Was lernen wir? Manchmal kann es sich auch im Netz lohnen, einen Inhalt verknappt anzubieten - vorausgesetzt, die Knappheit entsteht durch die Dynamik im Vorfeld und nicht, indem man den Zugang von vornherein nur für wenige Kunden zulässt. Als Radiohead ihr letztes Album zum Download angeboten haben, quasi umsonst, wenn man wollte, haben Kritiker geunkt, so was könne sich schon lohnen. Wenn man denn Radiohead ist. Das Gegenteil ist der Fall: Nicht das breite, niedrigschwellige Angebot muss man sich im Netz erstmal leisten können, sondern die Verknappung.

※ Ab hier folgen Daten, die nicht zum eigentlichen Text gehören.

-- ==== Sys2Proof/Config.lean ====
section
/-! DEFINITION. What the spec leaves open for the implementation or the environment, as constants without a body
(spec/00_scope.md R4: the parameters marked OPEN; spec/60_exceptions.md R124: the random source). Nothing in Lean can
tell their values, so a claim about the model holds for every value. The parameters that have a value stand in
Machine/Params.lean. -/

namespace Sys2Proof

/-- The register the two shift instructions read (R4 `SHIFT_SRC`; spec/92_eei_decisions.md D9). -/
inductive ShiftSrc where
  /-- The shifted value is `V[X]`. -/
  | x
  /-- The shifted value is `V[Y]`. -/
  | y
  deriving DecidableEq, Repr, Inhabited

/-- `SHIFT_SRC`, OPEN (R4, D9; log 6). -/
opaque Config.shiftSrc : ShiftSrc

/-- `IPS`, the configured instructions per second, OPEN (R4, R119, D18; log 7). -/
opaque Config.ips : Nat

/-- The random source (R124, D20; log 5): the byte of the `n`-th draw, a free value. -/
opaque Config.draw8 (n : Nat) : Byte

end Sys2Proof
end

Tja, und hat sich der Ärger gelohnt? Taugt das Musical was? Dazu kann ich zweierlei sagen. Erstens: Klar. So weit ich's nach dem ersten Akt beurteilen kann, ist das Ding jedes Bisschen so gut wie Joss' letztes Musical, Once More with Feeling. Der Gesang ist sogar besser. Neil Patrick Harris ist so witzig wie lange nicht und geradezu herzzerreißend als sympathischer Loser, der sich als Superbösewicht etablieren will. Ohne allzu überstiegene Vergleiche zu provozieren, hat mich Dr. Horrible ein wenig an Reception Man erinnert - hier wie da steht nicht die Tätigkeit des Helden im Vordergrund, sondern sein Bemühen, sich in der jeweiligen Szene zu etablieren. Es ist die Ballade des Außenseiters, der sich nach innen durchschlagen will und nicht weiß wie. Und wenn Reception Man singen würde, dann bestimmt mit einer ähnlich unsicheren Stimme wie Dr. Horrible.

Zweitens: Darum geht es nicht. Selbst in seinen schlechtesten Momenten schreibt ein Whedon noch gut genug, um zumindest den Fans standzuhalten, und selbst in dem Fall wäre es ein Hit geworden. Das Event ist immer unabhängig vom Inhalt. Dass der Inhalt mit einer dermaßenen Qualität daherkommt, bestätigt nur das Vertrauen, das wir alle in Joss haben. Überraschen dürfte es niemanden. Und wäre es nicht so gewesen, es hätte dem Erfolg keinen Abbruch getan.

Noch ein abschließender Gedanke: So ein Musical ist auch ein wunderbares Instrument viralen Marketings. Ich frage mich oft, was ich den Lesern mitgeben kann, das ihre Aufmerksamkeit über den Moment des Lesens hinaus beschäftigen kann (lange genug, um anderen davon zu erzählen). Beim Musical erledigt sich die Frage von selber - wenn die Songs ohrwurmig genug sind, trägt sie der Zuschauer von selbst mit davon.